* **YOUR ASSIGNMENT**: Pull every "that" line out of the data below.

Saved entries:
-- ==== Sys2Proof/Certificates/Slice0/Obligations.lean ====
section
/-! DEFINITION. What is claimed of the block: one proposition each, with the terms in which the spec's tables are read. -/

namespace Sys2Proof.Machine

/-! ### The arithmetic of R271 and R296, read from the spec's words -/

/-- N and Z of a result of `w` bits. -/
def SignZero (w r : Nat) (f : Nzcv) : Prop := (f.n = true ↔ 2 ^ (w - 1) ≤ r) ∧ (f.z = true ↔ r = 0)

/-- A value of `w` bits as a signed number. -/
def asInt (w a : Nat) : Int := (BitVec.ofNat w a).toInt

/-- Whether an integer is none of `w` bits with sign. -/
abbrev beyond (w : Nat) (i : Int) : Prop := i < -(2 ^ (w - 1) : Nat) ∨ (2 ^ (w - 1) : Nat) ≤ i

/-- A sum with a carry in, and its flags. -/
def sumOf (w a b cin : Nat) : Nat := (a + b + cin) % 2 ^ w
@[inherit_doc sumOf] def SumFlags (w a b cin : Nat) (f : Nzcv) : Prop :=
  SignZero w (sumOf w a b cin) f ∧ (f.c = true ↔ 2 ^ w ≤ a + b + cin) ∧ (f.v = true ↔ beyond w (asInt w a + asInt w b + cin))

/-- A difference with a borrow in, and its flags: C is 1 when no borrow occurs. -/
def diffOf (w a b bin : Nat) : Nat := (a + 2 ^ w - b - bin) % 2 ^ w
@[inherit_doc diffOf] def DiffFlags (w a b bin : Nat) (f : Nzcv) : Prop :=
  SignZero w (diffOf w a b bin) f ∧ (f.c = true ↔ b + bin ≤ a) ∧ (f.v = true ↔ beyond w (asInt w a - asInt w b - bin))

/-- The flags of a logical result. -/
def LogicFlags (w r : Nat) (old f : Nzcv) : Prop := SignZero w r f ∧ f.c = old.c ∧ f.v = false

/-- The S-RR and the L-RRR form of an operation of R299 and R302 with their operands (R303). -/
def TriForm (fn : BitVec 6) (unary noDst quad short : Bool) (f : ZFmt) (x : Tri) : Prop :=
  (short = true ∧ ∃ ra rb : BitVec 4, f = .srr ra rb ∧ x = ⟨ra.toNat, (if unary then rb else ra).toNat, rb.toNat, 1⟩) ∨
  (∃ m ra rb rc, f = .lrrr m ra false rb rc fn ∧ m.toNat ≤ 2 ∧ (unary = true → rc = 0) ∧ (noDst = true → ra = 0) ∧
    (m = 2 → quad = true ∧ ra.toNat % 4 = 0 ∧ rb.toNat % 4 = 0 ∧ rc.toNat % 4 = 0) ∧ x = ⟨ra.toNat, rb.toNat, rc.toNat, 2 ^ m.toNat⟩)

/-- The registers that such an operation reads and writes. -/
def triRegs (unary noDst : Bool) (x : Tri) : ZRegs :=
  ⟨if unary then [(x.a, x.n)] else [(x.a, x.n), (x.b, x.n)], if noDst then [] else [(x.dst, x.n)]⟩

/-- The instruction of `len` words and `cyc` cycles, where it can execute, gives its destination the value `r`, the flags `fl` from those
before, and changes nothing else. -/
def Gives (i : Instr) (s : State) (c : CtxRef) (len cyc : Nat) (regs : ZRegs) (dst : List Nat) (r : State → Prop) (fl : Nzcv → Nzcv → Prop) :
    Prop :=
  s.runs c len true regs = true →
    Answers (exec i s) fun t => r t ∧ fl (s.ctxOf c).flags (t.ctxOf c).flags ∧ s.Retires t c len cyc dst

/-- The same with what the result and the flags are said in one. -/
def Yields (i : Instr) (s : State) (c : CtxRef) (len cyc : Nat) (regs : ZRegs) (dst : List Nat) (post : State → Prop) : Prop :=
  Gives i s c len cyc regs dst post fun _ _ => True

/-- One step of the fold of R314 over one bit of data, for a polynomial of width `w`: with the most significant bit first, or reflected with
the polynomial's bits reversed. -/
def foldBit (w poly rev : Nat) (msb : Bool) (st : Nat) (d : Bool) : Nat :=
  if msb then
    let nx := st * 2 % 2 ^ w
    if st.testBit (w - 1) != d then nx ^^^ poly else nx
  else if st.testBit 0 != d then (st / 2) ^^^ rev else st / 2

/-- The fold of a byte: from bit 7 down, or from bit 0 up. -/
def foldByte (w poly rev : Nat) (msb : Bool) (st d : Nat) : Nat :=
  (if msb then [7, 6, 5, 4, 3, 2, 1, 0] else [0, 1, 2, 3, 4, 5, 6, 7]).foldl (fun st i => foldBit w poly rev msb st (d.testBit i)) st

/-- R313: width, polynomial, its reversal, whether the most significant bit comes first. -/
def polyOf (p : Nat) : Nat × Nat × Nat × Bool :=
  match p with
  | 0 => (24, 0x864CFB, 0xDF3261, true)
  | 1 => (32, 0x1EDC6F41, 0x82F63B78, false)
  | 2 => (32, 0x04C11DB7, 0xEDB88320, false)
  | 3 => (16, 0x1021, 0x8408, true)
  | 4 => (16, 0x8005, 0xA001, false)
  | 5 => (8, 0x07, 0xE0, true)
  | 6 => (8, 0x1D, 0xB8, true)
  | _ => (32, 0x741B8CD7, 0xEB31D82E, false)

/-- R314: the pair of a CRC state after one word, its low byte alone when `one`. -/
def foldWord (p st x : Nat) (one : Bool) : Nat :=
  let q := polyOf p
  let s1 := foldByte q.1 q.2.1 q.2.2.1 q.2.2.2 (st % 2 ^ q.1) (x % 256)
  if one then s1 else foldByte q.1 q.2.1 q.2.2.1 q.2.2.2 s1 (x / 256)

/-- R272: what the codes of a condition test. -/
def condTrue (code : Nat) (f : Nzcv) : Bool :=
  let t := match code / 2 with
    | 0 => f.z | 1 => f.c | 2 => f.n | 3 => f.v | 4 => f.c && !f.z | 5 => f.n == f.v | 6 => !f.z && f.n == f.v | _ => true
  if code % 2 = 0 then t else !t

/-- R307: whether a jump or call of a class and minor code is taken, none where they are illegal. -/
def ljTaken (x : Ctx) (cls m : Nat) : Option Bool :=
  match cls with
  | 0 => if m = 15 then none else some (condTrue m x.flags)
  | 1 => if m < 7 then some (pget x.tags m).isNone else none
  | 2 => if m < 7 then some (pget x.tags m).isSome else none
  | 3 => if m = 0 then some (x.gr 26 == 0) else none
  | _ => none

/-- The forms of a string instruction with its options (R301, R310, R316): long, or short with `code` where no option is set. -/
def StrForm (minor : BitVec 6) (code used : Nat) (ra : BitVec 5) (o : Nat) (f : ZFmt) : Prop :=
  (o < 256 ∧ o &&& (255 - used) = 0 ∧ f = .lri minor ra false (BitVec.ofNat 16 o)) ∨
  (o = 0 ∧ ra.toNat < 16 ∧ f = .sn 5 (BitVec.ofNat 4 code) (BitVec.ofNat 4 ra.toNat))

/-- A word with its bytes exchanged when option SWAP is set. -/
def swapped (o : Nat) (x : Half) : Half := if o.testBit 2 then x.setWidth 8 ++ x.extractLsb' 8 8 else x

/-- The advance past one element: G26, and G28 and G30 where they are used and not held. -/
def advanced (o : Nat) (src dst : Bool) (x : Ctx) : Ctx :=
  let x := x.gw 26 (x.gr 26 - 1)
  let x := if src ∧ o.testBit 0 = false then x.gw 28 (x.gr 28 + 1) else x
  if dst ∧ o.testBit 1 = false then x.gw 30 (x.gr 30 + 1) else x

/-- What an entry at a level through vector `v` leaves of a context that saves `x` (R270, R331, R336): the shadow bank holds SW, CB and BK, PC and
the cause, IE is clear, the stack pointer lies below the frame, control is at the vector; the attempt count of what it leaves is kept (R214). -/
def Blk.entered (s : Blk) (k : Nat) (x : Ctx) (lvl v cause sec : Nat) : Ctx :=
  let x := x.keep
  let y := (((x.gset 52 x.sw).gset 53 (x.cb ++ x.bk)).gset 54 x.pc).gset 55 (BitVec.ofNat 16 (256 * (sec % 256) + cause))
  { (y.setSr (stkReg lvl 1) (x.sr (stkReg lvl 1) - 8)) with
    sw := (x.sw &&& 0x0FFF) ||| 0x1000 ||| BitVec.ofNat 16 (8192 * lvl),
    lcause := BitVec.ofNat 8 cause, scause := BitVec.ofNat 8 sec, waitFor := none, farBad := false,
    u := { x.u with stack := [], pc := entryUa cause, start := none, issued := false },
    pc := BitVec.ofNat 16 (s.fld (F.EA_XVEC_PC (k / 64) v)), cb := BitVec.ofNat 8 (s.fld (F.EA_XVEC_CB (k / 64) v)) }

/-- The words of an entry frame of a kind, at SP - 8 to SP - 1 of a level's stack (R336). -/
def entryFrame (x : Ctx) (lvl kind cause sec : Nat) (fa : Nat × Nat) : List (Nat × Half) :=
  [x.pc, x.cb ++ x.bk, x.sw, BitVec.ofNat 16 (16384 * kind + cause), BitVec.ofNat 16 fa.2, BitVec.ofNat 16 (256 * (sec % 256) + fa.1 % 256), 0,
   BitVec.ofNat 16 (256 * x.df.toNat + x.fdepth.toNat)].mapIdx
    fun i w => (bayWord (x.sr (stkReg lvl 0)).toNat ((x.sr (stkReg lvl 1) - 8).toNat + i), w)

/-- What an entry leaves that no retirement goes with: the context as given, another one that ran READY, other contexts and the rest as before. -/
structure State.Enters (s t : State) (c : CtxRef) (cyc : Nat) (x : Ctx) : Prop where
  ctx    : { t.ctxOf c with gErr := x.gErr, st := x.st, wd := x.wd } = x
  runs   : (t.ctxOf c).st = .run
  stageE : max (s.blk.eng c.eng.val).free s.blk.now + cyc ≤ (t.blk.eng c.eng.val).free
  others : ∀ j, j ≠ ctxKey c → Ctx.alike { t.blk.ctx j with resv := (s.blk.ctx j).resv } (s.blk.ctx j)
  block  : s.blk.near { t.blk with bmErr := s.blk.bmErr }
  window : s.blk.keepsRegs t.blk []
  queue  : t.pending = s.pending

/-- The context and the stack of the level that a fault enters allow an ordinary fault entry (R288, R337). -/
def Ctx.mayFault (x : Ctx) : Prop :=
  let l := if x.priv = 2 then 2 else 1
  x.u.start = none ∧ x.df = false ∧ x.stackValid l = true ∧ x.pushRoom l 8 = true ∧ (x.isOpen = true ∨ x.fdepth = 0)

/-- One more fault outstanding; the first records the checkpoint (R337). -/
def Ctx.deeper (z y : Ctx) : Ctx :=
  { z with fdepth := BitVec.ofNat 8 (min 255 (y.fdepth.toNat + 1)), ckpt := if y.fdepth = 0 then some y.checkpoint else y.ckpt }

* **RESULT**:
/-- The registers that such an operation reads and writes. -/
/-- What an entry at a level through vector `v` leaves of a context that saves `x` (R270, R331, R336): the shadow bank holds SW, CB and BK, PC and
/-- What an entry leaves that no retirement goes with: the context as given, another one that ran READY, other contexts and the rest as before. -/
/-- The context and the stack of the level that a fault enters allow an ordinary fault entry (R288, R337). -/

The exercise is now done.